The experiments with photobleaching of actin do not go past the time of scission (time = 0s). Thus, it remains unclear whether actin polymerization continues after scission. In this connection, several studies carried out on mammalian cells have demonstrated the occurrence of actin tails propelling newly formed endocytic vesicles. While tails were first described at sites of non-clathrin-dependent endocytosis (Merriefield and Almers, PMID: 10559868), a recent eLife paper demonstrated that also clathrin coated vesicles nucleate actin tails when the dephosphorylation of PI(4,5)P2 is impaired (Nandez et al., PMID: 25107275). Thus, while the present study proves what had been implicit in previous studies, i.e. that actin nucleation occurs at the base of the invagination, could some actin eventually nucleate also from the newly formed vesicle (for example at the site of the scar left by the fission)? The authors show that a pool of Rvs remains partially associated with the vesicle and one wonders whether some actin nucleating factors may be present at the same site.

The yeast actin patches disassemble in few seconds after scission, so the possible time window for post scission actin polymerization is very short.

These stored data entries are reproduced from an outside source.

/-! ### State.setGroup -/

@[simp] theorem State.setGroup_agenda (s : State) (g : Nat) (x : Group) : (s.setGroup g x).agenda = s.agenda := rfl
@[simp] theorem State.setGroup_curGid (s : State) (g : Nat) (x : Group) : (s.setGroup g x).curGid = s.curGid := rfl
@[simp] theorem State.setGroup_curSlot (s : State) (g : Nat) (x : Group) : (s.setGroup g x).curSlot = s.curSlot := rfl
@[simp] theorem State.setGroup_free (s : State) (g : Nat) (x : Group) : (s.setGroup g x).free = s.free := rfl
@[simp] theorem State.setGroup_timeNs (s : State) (g : Nat) (x : Group) : (s.setGroup g x).timeNs = s.timeNs := rfl
@[simp] theorem State.setGroup_cycle (s : State) (g : Nat) (x : Group) : (s.setGroup g x).cycle = s.cycle := rfl
@[simp] theorem State.setGroup_mem (s : State) (g : Nat) (x : Group) : (s.setGroup g x).mem = s.mem := rfl
@[simp] theorem State.setGroup_nextGid (s : State) (g : Nat) (x : Group) : (s.setGroup g x).nextGid = s.nextGid := rfl
@[simp] theorem State.setGroup_teams (s : State) (g : Nat) (x : Group) : (s.setGroup g x).teams = s.teams := rfl
@[simp] theorem State.setGroup_nextTeam (s : State) (g : Nat) (x : Group) : (s.setGroup g x).nextTeam = s.nextTeam := rfl
@[simp] theorem State.setGroup_lanePairs (s : State) (g : Nat) (x : Group) : (s.setGroup g x).lanePairs = s.lanePairs := rfl
@[simp] theorem State.setGroup_cores (s : State) (g : Nat) (x : Group) : (s.setGroup g x).cores = s.cores := rfl
@[simp] theorem State.setGroup_rings (s : State) (g : Nat) (x : Group) : (s.setGroup g x).rings = s.rings := rfl
@[simp] theorem State.setGroup_contexts (s : State) (g : Nat) (x : Group) : (s.setGroup g x).contexts = s.contexts := rfl
@[simp] theorem State.setGroup_queues (s : State) (g : Nat) (x : Group) : (s.setGroup g x).queues = s.queues := rfl
@[simp] theorem State.setGroup_cmds (s : State) (g : Nat) (x : Group) : (s.setGroup g x).cmds = s.cmds := rfl
@[simp] theorem State.setGroup_nextCmd (s : State) (g : Nat) (x : Group) : (s.setGroup g x).nextCmd = s.nextCmd := rfl
@[simp] theorem State.setGroup_launches (s : State) (g : Nat) (x : Group) : (s.setGroup g x).launches = s.launches := rfl
@[simp] theorem State.setGroup_nextLaunch (s : State) (g : Nat) (x : Group) : (s.setGroup g x).nextLaunch = s.nextLaunch := rfl
@[simp] theorem State.setGroup_cp (s : State) (g : Nat) (x : Group) : (s.setGroup g x).cp = s.cp := rfl
@[simp] theorem State.setGroup_pager (s : State) (g : Nat) (x : Group) : (s.setGroup g x).pager = s.pager := rfl
@[simp] theorem State.setGroup_fabric (s : State) (g : Nat) (x : Group) : (s.setGroup g x).fabric = s.fabric := rfl
@[simp] theorem State.setGroup_jobs (s : State) (g : Nat) (x : Group) : (s.setGroup g x).jobs = s.jobs := rfl
@[simp] theorem State.setGroup_nextJob (s : State) (g : Nat) (x : Group) : (s.setGroup g x).nextJob = s.nextJob := rfl
@[simp] theorem State.setGroup_host (s : State) (g : Nat) (x : Group) : (s.setGroup g x).host = s.host := rfl
@[simp] theorem State.setGroup_boot (s : State) (g : Nat) (x : Group) : (s.setGroup g x).boot = s.boot := rfl

/-! ### State.modGroup -/

@[simp] theorem State.modGroup_agenda (s : State) (g : Nat) (f : Group → Group) : (s.modGroup g f).agenda = s.agenda := rfl
@[simp] theorem State.modGroup_curGid (s : State) (g : Nat) (f : Group → Group) : (s.modGroup g f).curGid = s.curGid := rfl
@[simp] theorem State.modGroup_curSlot (s : State) (g : Nat) (f : Group → Group) : (s.modGroup g f).curSlot = s.curSlot := rfl
@[simp] theorem State.modGroup_free (s : State) (g : Nat) (f : Group → Group) : (s.modGroup g f).free = s.free := rfl
@[simp] theorem State.modGroup_timeNs (s : State) (g : Nat) (f : Group → Group) : (s.modGroup g f).timeNs = s.timeNs := rfl
@[simp] theorem State.modGroup_cycle (s : State) (g : Nat) (f : Group → Group) : (s.modGroup g f).cycle = s.cycle := rfl
@[simp] theorem State.modGroup_mem (s : State) (g : Nat) (f : Group → Group) : (s.modGroup g f).mem = s.mem := rfl
@[simp] theorem State.modGroup_nextGid (s : State) (g : Nat) (f : Group → Group) : (s.modGroup g f).nextGid = s.nextGid := rfl
@[simp] theorem State.modGroup_teams (s : State) (g : Nat) (f : Group → Group) : (s.modGroup g f).teams = s.teams := rfl
@[simp] theorem State.modGroup_nextTeam (s : State) (g : Nat) (f : Group → Group) : (s.modGroup g f).nextTeam = s.nextTeam := rfl
@[simp] theorem State.modGroup_lanePairs (s : State) (g : Nat) (f : Group → Group) : (s.modGroup g f).lanePairs = s.lanePairs := rfl
@[simp] theorem State.modGroup_cores (s : State) (g : Nat) (f : Group → Group) : (s.modGroup g f).cores = s.cores := rfl
@[simp] theorem State.modGroup_rings (s : State) (g : Nat) (f : Group → Group) : (s.modGroup g f).rings = s.rings := rfl
@[simp] theorem State.modGroup_contexts (s : State) (g : Nat) (f : Group → Group) : (s.modGroup g f).contexts = s.contexts := rfl
@[simp] theorem State.modGroup_queues (s : State) (g : Nat) (f : Group → Group) : (s.modGroup g f).queues = s.queues := rfl
@[simp] theorem State.modGroup_cmds (s : State) (g : Nat) (f : Group → Group) : (s.modGroup g f).cmds = s.cmds := rfl
@[simp] theorem State.modGroup_nextCmd (s : State) (g : Nat) (f : Group → Group) : (s.modGroup g f).nextCmd = s.nextCmd := rfl
@[simp] theorem State.modGroup_launches (s : State) (g : Nat) (f : Group → Group) : (s.modGroup g f).launches = s.launches := rfl
@[simp] theorem State.modGroup_nextLaunch (s : State) (g : Nat) (f : Group → Group) : (s.modGroup g f).nextLaunch = s.nextLaunch := rfl
@[simp] theorem State.modGroup_cp (s : State) (g : Nat) (f : Group → Group) : (s.modGroup g f).cp = s.cp := rfl
@[simp] theorem State.modGroup_pager (s : State) (g : Nat) (f : Group → Group) : (s.modGroup g f).pager = s.pager := rfl
@[simp] theorem State.modGroup_fabric (s : State) (g : Nat) (f : Group → Group) : (s.modGroup g f).fabric = s.fabric := rfl
@[simp] theorem State.modGroup_jobs (s : State) (g : Nat) (f : Group → Group) : (s.modGroup g f).jobs = s.jobs := rfl
@[simp] theorem State.modGroup_nextJob (s : State) (g : Nat) (f : Group → Group) : (s.modGroup g f).nextJob = s.nextJob := rfl
@[simp] theorem State.modGroup_host (s : State) (g : Nat) (f : Group → Group) : (s.modGroup g f).host = s.host := rfl
@[simp] theorem State.modGroup_boot (s : State) (g : Nat) (f : Group → Group) : (s.modGroup g f).boot = s.boot := rfl

/-! ### State.modCur -/

@[simp] theorem State.modCur_agenda (s : State) (f : Group → Group) : (s.modCur f).agenda = s.agenda := rfl
@[simp] theorem State.modCur_curGid (s : State) (f : Group → Group) : (s.modCur f).curGid = s.curGid := rfl
@[simp] theorem State.modCur_curSlot (s : State) (f : Group → Group) : (s.modCur f).curSlot = s.curSlot := rfl
@[simp] theorem State.modCur_free (s : State) (f : Group → Group) : (s.modCur f).free = s.free := rfl
@[simp] theorem State.modCur_timeNs (s : State) (f : Group → Group) : (s.modCur f).timeNs = s.timeNs := rfl
@[simp] theorem State.modCur_cycle (s : State) (f : Group → Group) : (s.modCur f).cycle = s.cycle := rfl
@[simp] theorem State.modCur_mem (s : State) (f : Group → Group) : (s.modCur f).mem = s.mem := rfl
@[simp] theorem State.modCur_nextGid (s : State) (f : Group → Group) : (s.modCur f).nextGid = s.nextGid := rfl
@[simp] theorem State.modCur_teams (s : State) (f : Group → Group) : (s.modCur f).teams = s.teams := rfl
@[simp] theorem State.modCur_nextTeam (s : State) (f : Group → Group) : (s.modCur f).nextTeam = s.nextTeam := rfl
@[simp] theorem State.modCur_lanePairs (s : State) (f : Group → Group) : (s.modCur f).lanePairs = s.lanePairs := rfl
@[simp] theorem State.modCur_cores (s : State) (f : Group → Group) : (s.modCur f).cores = s.cores := rfl
@[simp] theorem State.modCur_rings (s : State) (f : Group → Group) : (s.modCur f).rings = s.rings := rfl
@[simp] theorem State.modCur_contexts (s : State) (f : Group → Group) : (s.modCur f).contexts = s.contexts := rfl
@[simp] theorem State.modCur_queues (s : State) (f : Group → Group) : (s.modCur f).queues = s.queues := rfl
@[simp] theorem State.modCur_cmds (s : State) (f : Group → Group) : (s.modCur f).cmds = s.cmds := rfl
@[simp] theorem State.modCur_nextCmd (s : State) (f : Group → Group) : (s.modCur f).nextCmd = s.nextCmd := rfl
@[simp] theorem State.modCur_launches (s : State) (f : Group → Group) : (s.modCur f).launches = s.launches := rfl
@[simp] theorem State.modCur_nextLaunch (s : State) (f : Group → Group) : (s.modCur f).nextLaunch = s.nextLaunch := rfl
@[simp] theorem State.modCur_cp (s : State) (f : Group → Group) : (s.modCur f).cp = s.cp := rfl
@[simp] theorem State.modCur_pager (s : State) (f : Group → Group) : (s.modCur f).pager = s.pager := rfl
@[simp] theorem State.modCur_fabric (s : State) (f : Group → Group) : (s.modCur f).fabric = s.fabric := rfl
@[simp] theorem State.modCur_jobs (s : State) (f : Group → Group) : (s.modCur f).jobs = s.jobs := rfl
@[simp] theorem State.modCur_nextJob (s : State) (f : Group → Group) : (s.modCur f).nextJob = s.nextJob := rfl
@[simp] theorem State.modCur_host (s : State) (f : Group → Group) : (s.modCur f).host = s.host := rfl
@[simp] theorem State.modCur_boot (s : State) (f : Group → Group) : (s.modCur f).boot = s.boot := rfl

We actually did perform photobleachings also later than the scission time, during the disassembly of the actin patch. After these late bleachings we did not observe any recovery, which would suggest that actin polymerization does not continue after scission. We don’t discuss these results in the manuscript because without a second marker to follow the vesicle, we cannot definitively know that the bleached vesicle is still in the focal plane. (This would be technically extremely challenging). A recent study in fission yeast showed that the movement of the newly formed vesicles just after scission is diffusive, and therefore not likely to be directed by an actin driven mechanism (Berro and Pollard, 2014).

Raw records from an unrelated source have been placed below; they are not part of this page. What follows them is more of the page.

theorem wf_directory (now : W64) (ready : Nat → Bool) (own : Option (Nat × Nat)) (l : Leaf) (a : Nat) (write wait : Bool) (h : m.wf = true) :
    (m.directory now ready own l a write wait).2.wf = true := by
  unfold Mem.directory
  dsimp only
  repeat' (first | split | exact h | exact wf_onFrame _ _ _ _ _ h | exact wf_startFill _ _ _ h | exact wf_noframe _ h | exact wf_fillBytes _ (wf_startFill _ _ _ h))

/-! ### L2 and L1 -/

theorem wf_roomFor (k : Nat) (zero : Bool) (h : m.wf = true) : (m.roomFor k zero).wf = true := by
  have lone : ∀ o : Option Nat, ((o.map m.evictLine).getD m).wf = true := by
    intro o; cases o
    · exact h
    · exact wf_evictLine _ h
  unfold Mem.roomFor
  dsimp only
  repeat' (first | split | exact h | exact lone _)

theorem wf_install (k : Nat) (l : L2Line) (h : m.wf = true) : (m.install k l).wf = true := wf_of_same (wf_roomFor k _ h) rfl rfl

theorem wf_setLine (k : Nat) (l : L2Line) (h : m.wf = true) : (m.setLine k l).wf = true := by
  unfold Mem.setLine
  dsimp only
  split
  · exact wf_of_same (wf_roomFor _ _ h) rfl rfl
  · exact wf_of_same h rfl rfl

theorem wf_filled (f pfn : Nat) (h : m.wf = true) : ((m.startFill f pfn 0).fillBytes f).wf = true := wf_fillBytes _ (wf_startFill _ _ _ h)

theorem wf_homeFrame (k : Nat) (nc : Bool) (h : m.wf = true) : (m.homeFrame k nc).wf = true := by
  unfold Mem.homeFrame
  generalize lineAddr k = a
  generalize a / 65536 % numSets = set
  dsimp only
  split
  · split
    · exact wf_touch _ h
    · exact h
  · split
    · exact h
    · split
      · split
        · exact h
        · exact wf_settle _ (wf_touch _ h)
      · split
        · exact h
        · split
          · exact wf_noframe _ h
          · exact wf_filled _ _ h

theorem wf_rekey (k key : Nat) (h : m.wf = true) : (m.rekey k key).wf = true := by
  unfold Mem.rekey
  repeat' (first | split | exact h | exact wf_evictLine _ h)

theorem wf_bring (k key : Nat) (h : m.wf = true) (nc : Bool := false) : (m.bring k key nc).wf = true := by
  unfold Mem.bring
  dsimp only
  split
  · exact wf_rekey _ _ h
  · exact wf_install _ _ (wf_homeFrame _ _ (wf_rekey _ _ h))

theorem wf_homeWrite (k off n v : Nat) (rt : W48) (h : m.wf = true) : (m.homeWrite k off n v rt).wf = true := by
  unfold Mem.homeWrite
  split
  · exact h
  · rename_i l _
    refine wf_setLine _ _ (wf_of_same (m := if l.mask &&& wordMask off n = 0 then m else m.loss k l.owner) ?_ rfl rfl)
    split
    · exact h
    · exact wf_loss _ _ h

theorem wf_wordsIn (core k key : Nat) (nc : Bool) (words : BitVec 32) (data : BitVec 1024) (register : Bool) (h : m.wf = true) :
    (m.wordsIn core k key nc words data register).wf = true := by
  unfold Mem.wordsIn
  split
  · exact h
  · dsimp only
    split
    · exact wf_bring _ _ h nc
    · refine wf_setLine _ _ ?_
      repeat' (first | split | exact wf_bring _ _ h nc | exact wf_loss _ _ (wf_bring _ _ h nc))

theorem wf_l1Clean (core k : Nat) (register : Bool) (h : m.wf = true) : (m.l1Clean core k register).wf = true := by
  unfold Mem.l1Clean
  split
  · exact h
  · exact wf_of_same (wf_wordsIn _ _ _ _ _ _ _ h) rfl rfl

theorem wf_l1Evict (core k : Nat) (h : m.wf = true) : (m.l1Evict core k).wf = true := wf_of_same (wf_l1Clean core k false h) rfl rfl

theorem wf_l1Rekey (core k key : Nat) (h : m.wf = true) : (m.l1Rekey core k key).wf = true := by
  unfold Mem.l1Rekey
  repeat' (first | split | exact h | exact wf_l1Evict _ _ h)

theorem wf_l1Limit (core banks k most : Nat) (h : m.wf = true) : (m.l1Limit core banks k most).wf = true := by
  have lone : ∀ o : Option Nat, ((o.map fun j => m.l1Evict core (j % 2 ^ 90)).getD m).wf = true := by
    intro o; cases o
    · exact h
    · exact wf_l1Evict _ _ h
  unfold Mem.l1Limit
  repeat' (first | split | exact h | exact lone _)

theorem wf_l1Room (core banks k : Nat) (h : m.wf = true) : (m.l1Room core banks k).wf = true := wf_l1Limit _ _ _ _ h

theorem wf_l1Resize (core old new : Nat) (h : m.wf = true) : (m.l1Resize core old new).wf = true := by
  unfold Mem.l1Resize
  split
  · exact h
  · exact wf_foldl _ _ (wf_foldl _ _ h fun _ _ => wf_l1Evict _ _) fun _ _ => wf_l1Limit _ _ _ _

theorem wf_l1Fill (core banks k key : Nat) (nc : Bool) (d : BitVec 1024) (cs : Bool) (h : m.wf = true) :
    (m.l1Fill core banks k key nc d cs).wf = true := by
  unfold Mem.l1Fill
  dsimp only
  split
  · exact h
  · split
    · exact wf_of_same (wf_l1Rekey core k key h) rfl rfl
    · exact wf_of_same (wf_l1Room core banks k (wf_l1Rekey core k key h)) rfl rfl

theorem wf_demote (core k : Nat) (h : m.wf = true) : (m.demote core k).wf = true := wf_of_same h rfl rfl

theorem wf_l1Store (core k off n v : Nat) (h : m.wf = true) : (m.l1Store core k off n v).wf = true := wf_of_same h rfl rfl

theorem wf_l1Forget (core k off n : Nat) (h : m.wf = true) : (m.l1Forget core k off n).wf = true := by
  unfold Mem.l1Forget
  split
  · exact h
  · exact wf_of_same h rfl rfl

theorem wf_l1Publish (core : Nat) (h : m.wf = true) : (m.l1Publish core).wf = true := wf_foldl _ _ h fun _ _ => wf_l1Clean _ _ _

theorem wf_poolPublish (h : m.wf = true) : m.poolPublish.wf = true :=
  wf_foldl _ _ (wf_foldl _ _ h fun _ p hm => wf_of_same (wf_lineHome p.1 p.2 hm) rfl rfl) fun _ _ => wf_writeBack _

theorem wf_l1Acquire (core : Nat) (h : m.wf = true) : (m.l1Acquire core).wf = true := wf_of_same h rfl rfl

/-! ### Page tables, leases, keys, peers -/

theorem wf_setA (a : Nat) (w : W64) (h : m.wf = true) : (m.setA a w).wf = true := by
  unfold Mem.setA
  split
  · exact h
  · exact wf_homeWrite _ _ _ _ _ (wf_bring _ _ h)

theorem wf_setEntry (a : Nat) (w : W64) (h : m.wf = true) : (m.setEntry a w).wf = true := wf_homeWrite _ _ _ _ _ (wf_bring _ _ h)

theorem wf_zeroPage (a : Nat) (h : m.wf = true) : (m.zeroPage a).wf = true := by
  have d := wf_mem.1 (wf_discardLines (fun k => decide (lineSpace k = 3) && decide (a ≤ lineAddr k) && decide (lineAddr k < a + 4096)) h)
  exact wf_mem.2 ⟨d.1, SMap.wf_drop d.2⟩

theorem wf_clearLeaves (lo hi n table base : Nat) (h : m.wf = true) : (m.clearLeaves lo hi n table base).wf = true := by
  induction n generalizing m table base with
  | zero => exact h
  | succ n ih =>
    unfold Mem.clearLeaves
    refine wf_foldl _ _ h fun m i hm => ?_
    dsimp only
    repeat' (first | split | exact hm | exact wf_setEntry _ _ hm | exact ih _ _ hm)

theorem wf_setLease (slot : Nat) (l : Lease) (h : m.wf = true) : (m.setLease slot l).wf = true := wf_of_same h rfl rfl

theorem wf_leaveActive (slot : Nat) (l : Lease) (now : W64) (t : LeaseState) (h : m.wf = true) :
    (m.leaveActive slot l now t).wf = true := wf_of_same h rfl rfl

theorem wf_clearValid (slot recv : Nat) (h : m.wf = true) : (m.clearValid slot recv).wf = true := by
  unfold Mem.clearValid
  dsimp only
  split
  · exact wf_setLease _ _ h
  · exact wf_foldl _ _ (wf_setLease _ _ h) fun _ _ => wf_l1Evict _ _

theorem wf_poison (f : Nat) (h : m.wf = true) : (m.poison f).wf = true := by
  unfold Mem.poison
  refine wf_modFrame _ _ (wf_discardLines _ ?_)
  split
  · exact wf_fillBytes _ h
  · exact h

theorem wf_dropRange (l : Lease) (wb : Bool) (h : m.wf = true) : (m.dropRange l wb).wf = true := by
  unfold Mem.dropRange
  dsimp only
  refine wf_of_same (wf_foldl _ _ ?_ fun m f hm => ?_) rfl rfl
  · split
    · exact wf_evictLines _ h
    · exact wf_discardLines _ h
  · split
    · exact wf_evictFrame _ hm
    · exact wf_setFrame _ _ (wf_wipe _ hm)

theorem wf_clearAll (slot : Nat) (h : m.wf = true) : (m.clearAll slot).wf = true := wf_foldl _ _ h fun _ _ => wf_clearValid _ _

theorem wf_backWhole (f : Nat) (h : m.wf = true) : (m.backWhole f).wf = true := wf_writeBack _ (wf_flushFrameLines _ h)

theorem wf_revokeBack (l : Lease) (h : m.wf = true) : (m.revokeBack l).wf = true :=
  wf_evictLines _ (wf_foldl _ _ h fun _ _ => wf_backWhole _)

theorem wf_dropLines (pfn : Nat) (h : m.wf = true) : (m.dropLines pfn).wf = true := wf_of_same (wf_discardLines (lineIn 0 pfn) h) rfl rfl

theorem wf_loadKey (id : Nat) (mat : BitVec 512) (h : m.wf = true) : (m.loadKey id mat).wf = true := wf_of_same h rfl rfl

theorem wf_unloadKey (id : Nat) (h : m.wf = true) : (m.unloadKey id).wf = true := by
  unfold Mem.unloadKey
  dsimp only
  exact wf_of_same (wf_foldl _ _ (wf_evictLines _ (wf_foldl _ _ h fun _ _ => wf_l1Evict _ _)) fun _ _ => wf_evictFrame _) rfl rfl

/-- A memory that a failing operation does not give is in its canonical form where it is given. -/
def Fine (r : Except Nat Mem) : Prop := ∀ n, r = .ok n → n.wf = true

theorem fine_ok (h : m.wf = true) : Fine (.ok m) := fun _ e => Except.ok.inj e ▸ h

theorem fine_error (c : Nat) : Fine (.error c) := fun _ e => nomatch e

theorem fine_pin (now : W64) (pfn : Nat) (h : m.wf = true) : Fine (m.pin now pfn) := by
  unfold Mem.pin
  split
  · dsimp only
    split
    · exact fine_ok (wf_settle _ h)
    · split
      · exact fine_error _
      · exact fine_ok (wf_modFrame _ _ (wf_settle _ h))
  · split
    · exact fine_error _
    · generalize (if (m.frame (pfn % numSets)).pinned || (m.frame (pfn % numSets)).carved then 1 else 0) = x
      split
      · exact fine_error _
      · split
        · exact fine_error _
        · exact fine_ok (wf_modFrame _ _ (wf_fillBytes _ (wf_startFill _ _ _ h)))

Different locations for the nucleation and polymerization of the actin filaments at the endocytic sites have been proposed in many previous studies but no conclusive evidence has been provided so far and the debate is still ongoing. A recent review by Mooren et al., summarizes this debate well (2012, Annu. Rev. Biochem; PMID: 22663081). Our results provide the first rigorous test of the different hypotheses, by direct visualization of the region of actin polymerization.

Concerning Rvs (the endophilin homologue): it was shown that endophilin deficiency at neuronal synapses results in a defect in uncoating, most likely due to a deficient recruitment of synaptojanin, a PI(4,5)P2 phosphatase (Milosevic et al., PMID: 22099461). The Rvs pool that remains associated with the endocytic vesicles may be needed for uncoating, as Rvs167 binds a yeast synaptojanin. The authors may want to comment on this.

This is an interesting possibility and we now discuss it in the text.

The authors state that as the number of Las17 molecules start decreasing before fission, suggesting that fission may not be assisted by the force generated by actin polymerization. Yet, one cannot exclude that the remaining Las17 may still be needed to generate a force. Photobleaching experiments show continued actin nucleation at least until the time of fission. As tagged Las17 does not behave as wild type Las17, these experiments must be interpreted with caution.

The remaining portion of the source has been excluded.